この絵本の内容紹介
オオカミは絶滅したと思われていましたが、本当は一匹だけ生き残っていました。子どものオオカミです。
「どこかに だれか いないかな」
そのオオカミは、いつも独りぼっち。来る日も来る日も仲間を探してうろついていました。
オオカミに仲間は出来ない!?
ある日、オオカミはウサギの住む町にやってきました。
ところが、誰も彼もオオカミを避けました。
「なかまが ほしいな でも うさぎなんか ごめんだ」
ウサギ達の冷ややかな態度に、オオカミは「け」と含みのあるセリフを吐き、別の町へ移ることにしました。
けれども、どの町でも仲間を見つけることは出来ませんでした。ヤギの住む町、ブタの住む町、シカの住む町……どこに行ってもオオカミを相手にする者は誰もいなかったのです。
「おれに にたこは いないかな」
今度は自分に似た生き物を探しましたが……それすらも見つけることは出来ませんでした。

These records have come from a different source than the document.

theorem witness_time : (∃ t, exec (.mownRequest 0) base = .next t) ∧ State.reset.boot.pwrgd = false ∧ base.boot.pwrgd = true ∧ base.pending = [] ∧
    (∃ t, exec .powerOnReset base = .next t) ∧ (∃ t, step base = .next t) := ⟨⟨_, rfl⟩, rfl, rfl, rfl, ⟨_, rfl⟩, ⟨_, rfl⟩⟩
theorem test_time : (after .powerOn State.reset (fun t => t.clk.cycles == 0 && t.boot.pwrgd) && after (.coreReset 0 0 2) base (fun t => t.clk.cycles == 1562500000) &&
    after .powerOnReset base (fun t => t.clk.cycles == 0)) = true := by decide +kernel

end F06

/-! ### WindowReadsCountTheirHeader -/
namespace F07

/-- Port 0 with its link up and window 5 of its PF in a state. -/
def win07 (x : Window) : State := { base with hst := { ports := [(0, { linkUp := true })], funcs := mset {} 0 { wins := mset {} 5 x [] } [] } }
theorem witness_reads : ∀ r ∈ [true, false], boundTo (win07 { ready := r, seq := 65 }) 0 0 ≠ none ∧ heard (win07 { ready := r, seq := 65 }) 0 0 false = true ∧ (5 : Nat) < windowCount 0 ∧ ((win07 { ready := r, seq := 65 }).window 0 0 5).ready = r ∧ isWin 5 = true := by decide
theorem witness_unheard : heard { base with hst := { funcs := [(3, { tdi := .run })] } } 0 3 false = false ∧ isFunc 3 = true := by decide
theorem test_reads :
    (after (.resultWindowRead 0 0 5 0 64 false) (win07 { seq := 65 }) (fun t => t.out == [.hostReply 0 0 (natBytes 8 (stNotReady + 65 * 65536) ++ List.replicate 56 0)]) &&
     after (.resultWindowRead 0 0 5 0 8 false) (win07 { ready := true, seq := 66, rcount := 1, len := 24, data := natBytes 24 7 }) (fun t => t.out == [.hostReply 0 0 [0, 0, 66, 0, 2, 0, 24, 0]] && (t.window 0 0 5).rcount == 2) &&
     after (.resultWindowRead 0 0 5 8 8 false) (win07 { ready := true, seq := 66, rcount := 1, len := 24, data := natBytes 24 7 }) (fun t => t.out == [.hostReply 0 0 (natBytes 8 7)] && (t.window 0 0 5).rcount == 1)) = true := by decide +kernel

end F07

/-! ### AlertFollowsItsCauses -/
namespace F08

theorem witness_alert : base.boot.pwrgd = true := by decide
theorem test_alert : (alertL base && !alertL { base with chv := { inputLow := true } } && !alertL { base with hst := { modstat := [22] } } && after .powerOn State.reset (fun t => alertL t)) = true := by decide +kernel

end F08

/-! ### PostsBelowTheirRangeAreRefused -/
namespace F09

/-- Thread 33 stands on EVPOST s3 of code and severity in s1 with parameters at s2. -/
def post09 (code : Nat) : State := onThreadWord (0xEB + 2 ^ 16 * 3 + 2 ^ 20 + 2 ^ 24 * 2) { s := [(1, BitVec.ofNat 64 code), (2, 64)] }
theorem witness_posts : ∀ c ∈ [0x28001, 0x7001, 0x51101, 0x41102, 0x48001], let s := post09 c
    isThread 33 = true ∧ AtWord s (.thread 33) 0xEB (fun _ => fOpc + fD + fA + fB + fImm) (0xEB + 2 ^ 16 * 3 + 2 ^ 20 + 2 ^ 24 * 2) ∧ s.evr.frozen = false ∧ recFull s 4 = false ∧ (sreg s (.thread 33) 1).toNat = c ∧
    memOk s (.thread 33) (memAddrB s (.thread 33) (0xEB + 2 ^ 16 * 3 + 2 ^ 20 + 2 ^ 24 * 2)) 16 8 = true := by unfold AtWord; decide +kernel

end F09

/-! ### LinkTrainingMovesThePort -/
namespace F10

theorem witness_training :
    let s := base
    let r := onPort 0 { st := .trainR }
    let d := onPort 383 { st := .reduced, peerStage := 4 }
    let f := onPort 5 { st := .trainF, fromUp := true }
    let g := onPort 5 { st := .trainF, half := 1 }
    (isPort 0 = true ∧ portExists s 0 = true ∧ adminUp s 0 = true ∧ s.boot.held = false ∧ (s.port 0).st = .down ∧ shedPort s 0 = false ∧ dieOf 0 ∉ s.rel.dieFailed) ∧
    ((r.port 0).st = .trainR ∧ passed r (r.port 0).since 800000000 = true) ∧
    (isPort 383 = true ∧ (d.port 383).st = .reduced ∧ 4 ≤ d.boot.stage ∧ (isTrunk d 383 = true → 4 ≤ (d.port 383).peerStage)) ∧
    ((f.port 5).st = .trainF ∧ (f.port 5).half = 0 ∧ passed f (f.port 5).since 1100000000 = true) ∧
    ((g.port 5).st = .trainF ∧ (g.port 5).half ≠ 0) := by decide
theorem test_training : 
    (after (.signalDetect 0) base (fun t => (t.port 0).st == .trainR) &&
    after (.trainRDone 0) { onPort 0 { st := .trainR } with boot := { stage := 1 } } (fun t => (t.port 0).st == .reduced && (t.port 0).lanes == [0, 1, 2, 3]) &&
    after (.trainRTimeout 0) (onPort 0 { st := .trainR, keyed := true, bound := some 7 }) (fun t => (t.port 0).st == .down && !(t.port 0).keyed && (t.port 0).bound == some 7) &&
    after (.trainFStart 383) (onPort 383 { st := .reduced, peerStage := 4 }) (fun t => (t.port 383).st == .trainF) &&
    after (.trainFHalfDone 5) (onPort 5 { st := .trainF }) (fun t => (t.port 5).half == 1) &&
    after (.trainFHalfDone 5) (onPort 5 { st := .trainF, half := 1, pos := [20, 21, 22, 23] }) (fun t => (t.port 5).st == .up && (t.port 5).lanes == [20, 21, 22, 23]) &&
    after (.trainFTimeout 5) (onPort 5 { st := .trainF, fromUp := true }) (fun t => (t.port 5).st == .reduced && (t.port 5).flushDue == 2)) = true := by decide

end F10

/-! ### LinkFramesAreTakenInOrder -/
namespace F11

/-- A frame of a type and SEQ with an empty body. -/
def frame (type seq : Nat) (close : Bool) : List Byte := withCrc (natBytes 4 (frameHdr type 0 false close seq 63 0) ++ padTo 248 [])
theorem witness_frames :
    let s := onPort 3 { st := .up, rxSeq := 4095 }
    let b := frame 0 4095 false
    (b.length = 256 ∧ linkAlive s 3 = true ∧ crcBad b = false ∧ fhType (hdrOf b) = ftData ∧ fhClose (hdrOf b) = false ∧
      (s.port 3).rxGroup.length < 7 ∧ (s.port 3).nakWait = none ∧ (s.port 3).partnerDue = none ∧ fhSeq (hdrOf b) = (s.port 3).rxSeq) ∧
    (crcBad (List.replicate 256 1) = true) ∧
    (crcBad (frame 2 0 false) = false ∧ fhType (hdrOf (frame 2 0 false)) = ftIdle) := by decide +kernel
theorem witness_control_frames :
    let s := onPort 3 { st := .up, rxSeq := 4095 }
    let f := frame 1 4095 true
    (f.length = 256 ∧ crcBad f = false ∧ fhType (hdrOf f) = ftControl ∧ malformed f = false ∧ (s.port 3).keyed = false ∧ groupTag [f] = 0 ∧
      (s.port 3).rxGroup = [] ∧ fhSeq (hdrOf f) = (s.port 3).rxSeq) := by decide +kernel
theorem witness_link_transmit :
    let s := onPort 3 { st := .up, ackDue := true, replay := [⟨7, true, []⟩] }
    let r := onPort 3 { st := .up, replays := 8, replay := [⟨7, true, []⟩] }
    let k := onPort 3 { st := .up, keyed := true }
    (controlDue (s.port 3) = true ∧ linkAlive s 3 = true ∧ replayRoom s 3 1 = true) ∧
    ((s.port 3).replay = [⟨7, true, []⟩] ∧ passed s (s.port 3).ackAt 4000 = true ∧ (s.port 3).replays < 8) ∧
    (8 ≤ (r.port 3).replays ∧ (r.port 3).st = .up) ∧
    (linkAlive k 3 = true ∧ keyIdle (k.port 3) = true ∧ replayRoom k 3 1 = true) := by decide +kernel
theorem test_frames :
    (after (.linkFrameReceive 3 (frame 0 4095 false)) (onPort 3 { st := .up, rxSeq := 4095 }) (fun t => (t.port 3).rxSeq == 0 && (t.port 3).rxGroup.length == 1) &&
    after (.ackTimeoutReplay 3) (onPort 3 { st := .up, lanes := [4, 7], nextLane := 1, replay := [⟨7, true, []⟩] }) (fun t => t.out == [.frame 3 7 []] && (t.port 3).replays == 1) &&
    after (.ackTimeoutReplay 3) (onPort 3 { st := .up, replays := 8, replay := [⟨7, true, []⟩] }) (fun t => (t.port 3).st == .trainF)) = true := by decide +kernel
theorem test_control_frames :
    (after (.controlFrameReceive 3 (frame 1 4095 true)) (onPort 3 { st := .up, rxSeq := 4095, crGot := [(1, 5)] }) (fun t => (t.port 3).rxSeq == 0 && mget 0 1 (t.port 3).crGot == 0 && (t.port 3).ackDue)) = true := by decide +kernel
theorem test_control_send :
    (after (.controlFrameSend 3) (onPort 3 { st := .up, ackDue := true, txSeq := 4095 }) (fun t => (t.port 3).txSeq == 0 && !(t.port 3).ackDue && t.out.length == 1)) = true := by decide +kernel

「やっぱり おれは おおかみだもんな おおかみとして いきるしかないよ」
オオカミは「け」という含みのあるセリフを吐き、そう思うことにしました。
そのオオカミの様子は、仲間探しを諦めたようにも、何かを決意したようにも見えるのでした……。
ピクトブック編集部の絵本談議
なんだかオオカミが可哀想に思えてきたよ……。
でも、最後は仲間がきっと出来るよね?
そうだねー、オオカミに仲間は出来ないんだよね。
でも、捉え方次第なんだけど、可哀想とも言い切れないのがこの絵本の面白いところかな。
最後のオオカミの心の落とし所が、不覚にも納得しちゃうかも。潔いというか何というか。
うんうん。
この絵本は少なくとも「友だち100人できるかな」の考えとは相反するものかもね!
そうなんだよね!
この絵本が描くのは「白か黒か」「善か悪か」「0か100か」みたいなこととは違うんだよね。
みんなにとっては正解じゃないかもだけど、自分の中では「とりあえず」正解にする——そんな中間解みたいなのが魅力なのかも!